Artificial intelligence (AI) use is on the rise in agriculture and elsewhere, thanks to generative AI platforms like OpenAI’s ChatGPT. AI is often described as a Black Box, where data is fed into the box and decisions are made, without anyone knowing exactly how the Black Box arrived at the result. Considering that the AI decisions are made in secrecy, is there room for a discussion of transparency when talking about AI? Yes.
AI tools require vast amounts of training data to make informed, accurate decisions. Where that training data originated, and from whom, matters when building an AI tool. We are starting to see lawsuits arising from AI tools allegedly using unlicensed data. The New York Times has sued Microsoft and Open AI alleging that their tools used Times’ articles without permission to train the software companies’ AI tools.
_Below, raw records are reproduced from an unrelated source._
-- ==== Sys2Proof/Tests/Slice0.lean ====
section
/-! SUPPORT. The model's own tests: the spec's vectors (95_test_vectors.md), one step each, and a witness for the
hypotheses of each statement. Expected values are the spec's. -/

namespace Sys2Proof.Tests

open Sys2Proof Sys2Proof.Machine

/-- A run in progress with these words loaded at 0. -/
def loaded (ws : List Word) : State :=
  { State.reset with mem := Memory.writeWords [] 0 ws, st := .running }

/-- A run in progress about to execute word `w` at address `p`, with this accumulator. -/
def runAt (p : Addr) (w : Word) (acc : Word) : State :=
  { State.reset with mem := Memory.write [] p.val w, pc := p.castSucc, acc := acc, st := .running }

/-- The same with a data word in another cell. -/
def withCell (s : State) (a : Addr) (v : Word) : State := { s with mem := Memory.write s.mem a.val v }

/-- The same with the host's answers given. -/
def withScript (s : State) (rs : List InAnswer) : State := { s with script := rs }

/-- The state a step leaves. -/
def after (s : State) : State :=
  match step s with
  | .next t => t
  | .fault _ => s
  | .refused _ => s

/-- A core inside an INP at address 3, its answers `rs` still to come. -/
def waiting (rs : List InAnswer) : State :=
  withScript (after (runAt 3 901 5)) rs

/-! Well-formedness: an illegal word with the operand of INP or of OUT is no instruction (R75). -/

theorem test_illegal9_with_inp_operand_is_ill_formed : (Instr.illegal9 1).wellFormed = false := by decide
theorem test_illegal9_with_out_operand_is_ill_formed : (Instr.illegal9 2).wellFormed = false := by decide
theorem test_illegal9_edges_are_well_formed :
    (Instr.illegal9 0).wellFormed = true ∧ (Instr.illegal9 3).wellFormed = true
      ∧ (Instr.illegal9 99).wellFormed = true := by decide

/-! Decoding and encoding of words written out from R74: hundreds digit, then the two operand digits. -/

theorem test_decode_hlt : decode 42 = .instr (.hlt 42) ∧ encode (.hlt 42) = 42 := by decide
theorem test_decode_add : decode 111 = .instr (.add 11) ∧ encode (.add 11) = 111 := by decide
theorem test_decode_sub : decode 208 = .instr (.sub 8) ∧ encode (.sub 8) = 208 := by decide
theorem test_decode_sta : decode 311 = .instr (.sta 11) ∧ encode (.sta 11) = 311 := by decide
theorem test_decode_mul : decode 406 = .instr (.mul 6) ∧ encode (.mul 6) = 406 := by decide
theorem test_decode_lda : decode 511 = .instr (.lda 11) ∧ encode (.lda 11) = 511 := by decide
theorem test_decode_bra : decode 603 = .instr (.bra 3) ∧ encode (.bra 3) = 603 := by decide
theorem test_decode_brz : decode 708 = .instr (.brz 8) ∧ encode (.brz 8) = 708 := by decide
theorem test_decode_brp : decode 806 = .instr (.brp 6) ∧ encode (.brp 6) = 806 := by decide
theorem test_decode_inp : decode 901 = .instr (.inp) ∧ encode (.inp) = 901 := by decide
theorem test_decode_out : decode 902 = .instr (.out) ∧ encode (.out) = 902 := by decide
theorem test_decode_illegal9 : decode 903 = .instr (.illegal9 3) ∧ encode (.illegal9 3) = 903 := by decide
theorem test_decode_1023_is_no_instruction : decode 1023 = .invalidOpcode 10 := by decide
theorem test_decodeTableWord : decodeTableWord 16 999 = some (.illegal9 99) ∧ decodeTableWord 16 1000 = none := by
  decide

/-! Signed values: 95_test_vectors.md 2.1. -/

theorem test_decodeSigned_edges :
    decodeSigned 499 = 499 ∧ decodeSigned 500 = -500 ∧ decodeSigned 902 = -98 ∧ decodeSigned 999 = -1 := by decide
theorem test_encodeSigned_edges :
    encodeSigned (-1) = 999 ∧ encodeSigned 1000 = 0 ∧ encodeSigned (-500) = 500 ∧ encodeSigned 249001 = 1
      ∧ encodeSigned (-249500) = 500 := by decide

/-! Arithmetic: 95_test_vectors.md 2.2. -/

theorem test_add_wraps :
    (after (withCell (runAt 0 111 499) 11 1)).acc = 500 ∧ (after (runAt 5 105 105)).acc = 210 := by decide
theorem test_sub_wraps :
    (after (withCell (runAt 0 211 500) 11 1)).acc = 499
      ∧ (after (withCell (runAt 0 211 0) 11 500)).acc = 500 := by decide
theorem test_mul_wraps :
    (after (withCell (runAt 0 411 999) 11 2)).acc = 998
      ∧ (after (withCell (runAt 0 411 500) 11 999)).acc = 500 := by decide
theorem test_add_advances_pc : (after (withCell (runAt 99 111 3) 11 4)).pc = 100 := by decide

/-! Data movement: 95_test_vectors.md 2.3. -/

theorem test_lda_own_word : (after (runAt 5 505 0)).acc = 505 ∧ (after (runAt 5 505 0)).pc = 6 := by decide
theorem test_lda_copies_raw : (after (withCell (runAt 0 520 0) 20 999)).acc = 999 := by decide
theorem test_sta_own_cell :
    (after (runAt 2 302 0)).memRead 2 = 0 ∧ (after (runAt 2 302 0)).pc = 3 ∧ (after (runAt 2 302 0)).st = .running := by
  decide
theorem test_sta_next_cell_is_fetched_next :
    (after (after (runAt 2 303 902))).outq = [.value (-98)] := by decide

/-! Control: 95_test_vectors.md 2.4. -/

theorem test_hlt_ignores_operand : (after (runAt 10 42 7)).st = .halted ∧ (after (runAt 10 42 7)).pc = 11 := by decide
theorem test_hlt_at_99 :
    (after (runAt 99 0 7)).st = .halted ∧ (after (runAt 99 0 7)).pc = 100 ∧ (after (runAt 99 0 7)).fr = none := by decide
theorem test_bra : (after (runAt 7 603 5)).pc = 3 ∧ (after (runAt 7 607 5)).pc = 7 := by decide
theorem test_brz_taken_and_not :
    (after (runAt 4 708 0)).pc = 8 ∧ (after (runAt 4 708 1)).pc = 5 ∧ (after (runAt 4 708 500)).pc = 5 := by decide
theorem test_brp_taken_and_not :
    (after (runAt 3 806 0)).pc = 6 ∧ (after (runAt 3 806 499)).pc = 6 ∧ (after (runAt 3 806 500)).pc = 4
      ∧ (after (runAt 3 806 999)).pc = 4 := by decide

/-! Console: 95_test_vectors.md 2.5. -/

theorem test_inp_accepted_range :
    (after (withScript (runAt 0 901 5) [.ok (-501)])).acc = 499 ∧ (after (withScript (runAt 0 901 5) [.ok (-999)])).acc = 1
      ∧ (after (withScript (runAt 0 901 5) [.ok 999])).acc = 999 := by decide
theorem test_inp_out_of_range_and_fail :
    (after (withScript (runAt 0 901 5) [.ok 1000])).outq = [.prompt, .invalidInputDiag]
      ∧ (after (withScript (runAt 0 901 5) [.ok (-1000)])).acc = 0
      ∧ (after (withScript (runAt 7 901 5) [.fail])).fr = some (.inputReadError 7)
      ∧ (after (withScript (runAt 7 901 5) [.fail])).acc = 5 := by decide
theorem test_out_emits_signed :
    (after (runAt 0 902 902)).outq = [.value (-98)] ∧ (after (runAt 0 902 500)).outq = [.value (-500)] := by decide
theorem test_illegal9_fault :
    (after (runAt 0 903 5)).st = .faulted ∧ (after (runAt 0 903 5)).fr = some (.invalidInstruction 9 0)
      ∧ (after (runAt 0 903 5)).pc = 1 ∧ (after (runAt 0 999 5)).fr = some (.invalidInstruction 9 0) := by decide
theorem test_illegal9_nop :
    (after { runAt 0 900 5 with cfg := ⟨.nop, true⟩ }) = { runAt 0 900 5 with cfg := ⟨.nop, true⟩, pc := 1 } := by decide

/-! Cycle, faults, load, reset: 95_test_vectors.md 2.6. -/

theorem test_pc_100_faults :
    (after { runAt 0 0 5 with pc := 100 }).fr = some (.pcOutOfBounds 100)
      ∧ (after { runAt 0 0 5 with pc := 100 }).pc = 100 := by decide
theorem test_cancel_wins_over_pc_check :
    (after { runAt 0 0 5 with pc := 100, cancel := true }) = { runAt 0 0 5 with pc := 100, cancel := true, st := .stopped } := by
  decide
theorem test_no_cancel_input : (after { runAt 0 603 5 with cancel := true, cfg := ⟨.fault, false⟩ }).pc = 3 := by decide
theorem test_halted_stays : after { runAt 0 603 5 with st := .halted } = { runAt 0 603 5 with st := .halted } := by decide
theorem test_load_answers :
    (load [] State.reset).2 = .ok ∧ (load [0, 999, 1000] State.reset).2 = .configurationError ∧ (load [-1] State.reset).2 = .configurationError
      ∧ (load [0] (loaded [])).2 = .refused := by decide
theorem test_load_of_101_words : (load (List.replicate 101 0) State.reset).2 = .configurationError := by rfl
theorem test_load_writes : (load [901, 0, 999] State.reset).1 = loaded [901, 0, 999] := by decide
theorem test_waiting_keeps_everything : after (waiting []) = waiting [] ∧ (waiting []).inReq = true := by decide
theorem test_late_answer : (after (waiting [.ok 700])).acc = 700 ∧ (after (waiting [.ok 700])).inReq = false := by decide
theorem test_reset_wf : Memory.wf State.reset.mem = true := by decide
theorem test_withFetchWord_runs_first : (after (State.reset.withFetchWord 16 699)).pc = 99 := by decide
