-- ==== Sys2Proof/Word.lean ====
section
/-! DEFINITION. The word types of the block: bytes, halfwords, instruction fields, register and key numbers. -/

namespace Sys2Proof

/-- A byte: a general register, a timer, a memory cell (rules R21, R29, R30, R33). -/
abbrev Byte := BitVec 8

/-- A halfword: `I`, `pc`, a stack entry, an instruction word (rules R24, R28, R31, R70). -/
abbrev Halfword := BitVec 16

/-- A 4-bit instruction field (rule R71). -/
abbrev Nibble := BitVec 4

/-- The 12-bit address field `nnn` (rules R71, R73). -/
abbrev Addr := BitVec 12

/-- The number of a general register, always in 0..15 (rule R21). -/
abbrev Reg := Fin 16

/-- The identifier of a key, 0..15 (rule R35). -/
abbrev Key := Fin 16

end Sys2Proof
end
Times’ articles are copyrighted and cannot be used without permission, except in cases of “fair use” which is well established legal doctrine allowing limited use of copyrighted works in certain areas (such as for education).
Data need not be copyrighted to be protected from use by AI tools without permission. Ag data platforms typically license farmers’ agricultural data for use in their platforms. Often such use is limited by the user agreement (as it should be) to specific uses authorized by the farmer within the platform. In other instances, the license is broad and gives the tech company the right to use ag data for any lawful use. Either way, the time has come for tech platforms to explain to users whether their data will be used to train AI platforms.
The Ag Data Transparent organization recently undertook a review and update of the Core Principles for Ag Data Use. One of these core principles is “Transparency.” Transparency requires tech providers to inform users of how data will be used. When it comes to AI, this means explaining whether data is used to train AI models. Here is the entire principle:
Transparency:
[Ag Tech] Providers shall inform farmers about the purposes for which they collect and use ag data. Providers shall provide information about how farmers can contact the providers with any inquiries or complaints. Providers shall explain the choices the providers offer for limiting its use and disclosure. A provider’s operating principles, policies and practices should be transparent and fully consistent with the terms and conditions in their published legal contracts. Providers should explain whether ag data will be used in training machine learning or artificial intelligence models.
No doubt that many tech companies will not take this advice and simply (mis)appropriate data already obtained from users to train their AI models, with the users never knowing their data was fed into the Black Box. This is a dangerous game, as cases like the Times’ versus Open AI are showing. Transparency with data requires more.